Take each line of the material that includes "writeNibble" and copy it.
━━━━━ MATERIAL PROVIDED ━━━━━
-- ==== Sys2Proof/Certificates/Slice0/Obligations.lean ====
section
/-! DEFINITION. The statements for the provers. Each docstring names the rule of spec/ it formalises. A statement that an
operation completes assumes nothing but the mode (`initialized`), the operands' domains and the bus's answers to its closes.
Where the machine's own choices enter (log entries), the docstring says so. -/

open Sys2Proof Sys2Proof.Machine

/-! ## Reset, step, decoding -/

/-- 10_state.md R34, 70_reset_and_hazards.md R240: the values the spec gives at construction, and no event emitted. -/
def Obligations.ResetHoldsConstructionValues : Prop :=
  State.reset.initialized = false ∧ State.reset.backlightLevel = 0 ∧ State.reset.lastRS = Config.initLastRS ∧
  State.reset.busFault = false ∧ State.reset.refused = false ∧ State.reset.trace = []

/-- 00_scope.md R5, 10_state.md R21, 60_exceptions.md R223: a pending call is run as its operation, a pending byte as the row it decodes
to, each consumed; a placed word runs next; with nothing pending the block holds its state. The queue of pending inputs is the model's
(log entry 11), and so is the last clause's reading of every one-byte table word as an input byte (log entry 12, DEDUCED). -/
def Obligations.StepRunsNextHostInput : Prop :=
  (∀ (s : State) (i : Instr) (rest : List HostInput), s.input = .call i :: rest → step s = exec i { s with input := rest }) ∧
  (∀ (s : State) (b : Byte) (rest : List HostInput),
    s.input = .byte b :: rest → step s = exec (decodeChar b) { s with input := rest }) ∧
  (∀ (s : State), s.input = [] → step s = .next s) ∧
  (∀ (s : State) (w : Nat), w < 256 → step (s.withFetchWord 8 w) = exec (decodeChar (BitVec.ofNat 8 w)) s) ∧
  (∀ w : Nat, w < 256 → decodeTableWord 8 w = some (decodeChar (BitVec.ofNat 8 w)))

/-- 30_encoding.md R90, R82, R80: a few words, read as the tables print them. -/
def Obligations.TableWordsDecode : Prop :=
  decodeTableWord 8 0x01 = some .charReinit ∧ decodeTableWord 8 0x0A = some .charLf ∧
  decodeTableWord 8 0x41 = some (.charGlyph 0x41#8) ∧
  decodeCommand 0x06#8 = .ok (.cmdEntryModeSet true false) ∧ decodeCommand 0x0D#8 = .ok (.cmdDisplayControl true false true) ∧
  decodeCommand 0x1C#8 = .ok (.cmdDisplayShift true) ∧ decodeCommand 0xC3#8 = .ok (.cmdSetDdramAddr 0x43#7) ∧
  decodeCommand 0x02#8 = .rejected .returnHome ∧ decodeFrame 0x4D#8 = .ok (.frame 0x4#4 true true true) ∧
  decodeFrame 0x02#8 = .rejected .readFrame

/-- 30_encoding.md R80, R82, R90: decoding the encoding of a well-formed instruction gives it back, at every operand. -/
def Obligations.DecodeOfEncodeIsTheInstruction : Prop :=
  ∀ (i : Instr) (e : Encoded), i.wellFormed = true → encode i = some e → decodeEncoded e = .ok i

/-- 30_encoding.md R90, R93: what a decoder accepts is well formed and has exactly that word. -/
def Obligations.EncodeOfDecodeIsTheWord : Prop :=
  ∀ (e : Encoded) (i : Instr), decodeEncoded e = .ok i → encode i = some e ∧ i.wellFormed = true

/-- 30_encoding.md R82: no byte lies in the rows of two controller commands. -/
def Obligations.CommandRowsDoNotOverlap : Prop :=
  ∀ (i j : Instr) (mi bi mj bj b : Byte), i.format = .ctrlCmd → j.format = .ctrlCmd → i ≠ .cmdForceNibble → j ≠ .cmdForceNibble →
    i.tableBits = some (mi, bi) → j.tableBits = some (mj, bj) → b &&& mi = bi → b &&& mj = bj → mi = mj ∧ bi = bj

/-! ## Address calculators -/

/-- 30_encoding.md R83: for a wrapped position the Set-DDRAM byte is the truncated sum, its top bit is 1, its address field is the sum
modulo 128, and with at most 44 columns nothing is truncated. -/
def Obligations.SetDdramByteIsTopBitAndAddressModulo128 : Prop :=
  ∀ (c r columns lines : Nat), c < columns → r < lines → lines ≤ 4 →
    (ddramCmd c r).toNat = (0x80 ||| ((rowOffset r).toNat + c)) % 256 ∧
    (ddramCmd c r).getLsbD 7 = true ∧
    (ddramCmd c r).extractLsb' 0 7 = BitVec.ofNat 7 ((rowOffset r).toNat + c) ∧
    (ddramCmd c r).toNat = 0x80 + ((rowOffset r).toNat + c) % 128 ∧
    (columns ≤ 44 → (ddramCmd c r).toNat = 0x80 + ((rowOffset r).toNat + c))

/-- 40_display_state.md R112 with the table of 10_state.md R28: the command base of each row, for every column whose sum with the row's
offset stays below 0x80. -/
def Obligations.DdramRowBases : Prop :=
  ∀ c : Nat, (c < 128 → ddramCmd c 0 = BitVec.ofNat 8 (0x80 + c)) ∧ (c < 64 → ddramCmd c 1 = BitVec.ofNat 8 (0xC0 + c)) ∧
    (c < 108 → ddramCmd c 2 = BitVec.ofNat 8 (0x94 + c)) ∧ (c < 44 → ddramCmd c 3 = BitVec.ofNat 8 (0xD4 + c))

/-- 42_character_sink.md R191: the CGRAM command of every slot argument, `01sss000` with `sss` the slot masked to 3 bits. -/
def Obligations.CgramByteMasksTheSlot : Prop :=
  ∀ s : Nat, cgramCmd s = (0b01#2 ++ BitVec.ofNat 3 s ++ 0b000#3 : BitVec 8) ∧ (cgramCmd s).toNat = 0x40 + 8 * (s % 8)

/-! ## The transport -/

/-- 41_nibble_transport.md R151, 30_encoding.md R80: `writeNibble` appends the frame bytes and leaves `lastRS` at its register select. That
a FRAME row runs by itself as one bus byte and leaves `lastRS` is the model's (log entries 13, DESIGN CHOICE, and 16, DEDUCED from
10_state.md R27). -/
def Obligations.NibbleWriteAndFrameComplete : Prop :=
  (∀ (s : State) (n : Nibble) (d : Bool),
    exec (.writeNibble n d) s = .next { s with
      trace := s.trace ++ (if d = s.lastRS then [] else [.txByte (frameByte s.bl n d)])
        ++ [.txByte (frameByte s.bl n d ||| 0x04#8), .txByte (frameByte s.bl n d)]
      lastRS := d }) ∧
  (∀ (s : State) (n : Nibble) (b e r : Bool),
    exec (.frame n b e r) s = .next { s with
      trace := s.trace ++ [.txByte (n ++ BitVec.ofBool b ++ BitVec.ofBool e ++ 0b0#1 ++ BitVec.ofBool r : BitVec 8)] })

/-- 41_nibble_transport.md R150: the frame's fields, for the level held when it is built. -/
def Obligations.FrameCarriesNibbleBacklightAndRegisterSelect : Prop :=
  ∀ (s : State) (n : Nibble) (d : Bool),
    s.frame n d = (n ++ BitVec.ofBool (decide (s.backlightLevel > 0)) ++ 0b00#2 ++ BitVec.ofBool d : BitVec 8)

/-- 41_nibble_transport.md R152, R153: `send` and `sendNibble` complete with one transaction of the bytes R157 gives. -/
def Obligations.SendsComplete : Prop :=
  (∀ (s : State) (v : Byte) (d : Bool), s.ClosesOk 1 →
    exec (.send v d) s = .next (s.after (sendEvents s.bl s.lastRS v d) 1 d)) ∧
  (∀ (s : State) (n : Nibble), s.ClosesOk 1 →
    exec (.sendNibble n) s = .next (s.after (nibbleEvents s.bl s.lastRS n) 1 false))

/-- 41_nibble_transport.md R157: the byte list of a `send` and of a `sendNibble` transaction, however its close ends. -/
def Obligations.TransactionByteLists : Prop :=
  (∀ (s : State) (v : Byte) (d : Bool), ∃ t, exec (.send v d) s = .next t ∧
    t.trace = s.trace ++ txEvents (sendBytes s.bl s.lastRS v d) (s.answerAt 0)) ∧
  (∀ (s : State) (n : Nibble), ∃ t, exec (.sendNibble n) s = .next t ∧
    t.trace = s.trace ++ txEvents (nibbleBytes s.bl s.lastRS n) (s.answerAt 0))

/-- 41_nibble_transport.md R156: the two enable-high bytes of a `send` carry the byte's halves, which join to it; every byte carries the
register select and the backlight bit. -/
def Obligations.SendRoundTrip : Prop :=
  ∀ (s : State) (v : Byte) (d : Bool), ∃ (t : State) (bytes : List Byte), exec (.send v d) s = .next t ∧
    t.trace = s.trace ++ txEvents bytes (s.answerAt 0) ∧
    (∃ h l : Nibble, (bytes.filter fun b => b.getLsbD 2).map (fun b => b.extractLsb' 4 4) = [h, l] ∧ (h ++ l : BitVec 8) = v) ∧
    (∀ b ∈ bytes, b.getLsbD 0 = d ∧ b.getLsbD 3 = decide (s.backlightLevel > 0))

/-- 41_nibble_transport.md R160: a `send` delivers exactly two nibbles, high then low, and a `sendNibble` one. -/
def Obligations.DeliveredNibblesOfTransactions : Prop :=
  ∀ (s : State) (v : Byte) (d : Bool) (n : Nibble), ∃ (t u : State) (bs cs : List Byte),
    exec (.send v d) s = .next t ∧ t.trace = s.trace ++ txEvents bs (s.answerAt 0) ∧
    deliveredNibbles bs = [(highNibble v, d), (lowNibble v, d)] ∧
    exec (.sendNibble n) s = .next u ∧ u.trace = s.trace ++ txEvents cs (s.answerAt 0) ∧
    deliveredNibbles cs = [(n, false)]

/-- 41_nibble_transport.md R155, 30_encoding.md R94: of two sends in a row the second has no pre-write when the register select is the
same and has one when it differs; the first has one when its register select differs from `lastRS`. -/
def Obligations.PreWriteExactlyWhenRegisterSelectChanges : Prop :=
  ∀ (s t u : State) (v w : Byte) (d e : Bool), exec (.send v d) s = .next t → exec (.send w e) t = .next u →
    t.trace.length = s.trace.length + 2 + (if d = s.lastRS then 4 else 5) ∧
    u.trace.length = t.trace.length + 2 + (if e = d then 4 else 5)

/-- 41_nibble_transport.md R158: what a `send` puts on the bus depends on no field but the backlight bit and `lastRS`, and on the bus's
answer. -/
def Obligations.SendReadsOnlyBacklightAndLastRS : Prop :=
  ∀ (s s' : State) (v : Byte) (d : Bool), decide (s.backlightLevel > 0) = decide (s'.backlightLevel > 0) → s.lastRS = s'.lastRS →
    s.answerAt 0 = s'.answerAt 0 →
    ∃ (t t' : State) (evs : List Event), exec (.send v d) s = .next t ∧ exec (.send v d) s' = .next t' ∧
      t.trace = s.trace ++ evs ∧ t'.trace = s'.trace ++ evs ∧ t.lastRS = t'.lastRS

/-- 30_encoding.md R82 to R87: each controller command row puts its pattern on the bus with RS = 0, the force nibble as one nibble. -/
def Obligations.ControllerCommandsComplete : Prop :=
  ∀ s : State, s.ClosesOk 1 →
    exec .cmdClear s = .next (s.commanded 0b00000001#8) ∧
    (∀ i e, exec (.cmdEntryModeSet i e) s = .next (s.commanded (0b000001#6 ++ BitVec.ofBool i ++ BitVec.ofBool e : BitVec 8))) ∧
    (∀ d c b, exec (.cmdDisplayControl d c b) s =
      .next (s.commanded (0b00001#5 ++ BitVec.ofBool d ++ BitVec.ofBool c ++ BitVec.ofBool b : BitVec 8))) ∧
    (∀ r, exec (.cmdDisplayShift r) s = .next (s.commanded (0b00011#5 ++ BitVec.ofBool r ++ 0b00#2 : BitVec 8))) ∧
    (∀ n, exec (.cmdFunctionSet n) s = .next (s.commanded (0b0010#4 ++ BitVec.ofBool n ++ 0b000#3 : BitVec 8))) ∧
    (∀ a, exec (.cmdSetCgramAddr a) s = .next (s.commanded (0b01#2 ++ a ++ 0b000#3 : BitVec 8))) ∧
    (∀ a, exec (.cmdSetDdramAddr a) s = .next (s.commanded (0b1#1 ++ a : BitVec 8))) ∧
    exec .cmdNull s = .next (s.commanded 0b00000000#8) ∧
    exec .cmdForceNibble s = .next (s.after (nibbleEvents s.bl s.lastRS 0b0010#4) 1 false)

/-! ## Mutators and shifts -/

/-- 40_display_state.md R114 to R119: each sets or clears its bit and sends `0x08 | displayControl`, also when nothing changed. -/
def Obligations.DisplayControlMutatorsComplete : Prop :=
  ∀ s : State, s.initialized = true → s.ClosesOk 1 →
    let out := fun v : Byte => Host.Outcome.next ((({ s with displayControl := v } : State).commanded (0x08#8 ||| v)).completed none)
    exec .displayOn s = out (s.displayControl ||| 0x04#8) ∧ exec .displayOff s = out (s.displayControl &&& ~~~0x04#8) ∧
    exec .cursorOn s = out (s.displayControl ||| 0x02#8) ∧ exec .cursorOff s = out (s.displayControl &&& ~~~0x02#8) ∧
    exec .blinkOn s = out (s.displayControl ||| 0x01#8) ∧ exec .blinkOff s = out (s.displayControl &&& ~~~0x01#8)

/-- 40_display_state.md R120 to R123: each sets or clears its bit and sends `0x04 | entryMode`, also when nothing changed. -/
def Obligations.EntryModeMutatorsComplete : Prop :=
  ∀ s : State, s.initialized = true → s.ClosesOk 1 →
    let out := fun v : Byte => Host.Outcome.next ((({ s with entryMode := v } : State).commanded (0x04#8 ||| v)).completed none)
    exec .leftToRight s = out (s.entryMode ||| 0x02#8) ∧ exec .rightToLeft s = out (s.entryMode &&& ~~~0x02#8) ∧
    exec .autoscrollOn s = out (s.entryMode ||| 0x01#8) ∧ exec .autoscrollOff s = out (s.entryMode &&& ~~~0x01#8)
━━━━━
• TASK OUTPUT:
/-- 41_nibble_transport.md R151, 30_encoding.md R80: `writeNibble` appends the frame bytes and leaves `lastRS` at its register select. That
    exec (.writeNibble n d) s = .next { s with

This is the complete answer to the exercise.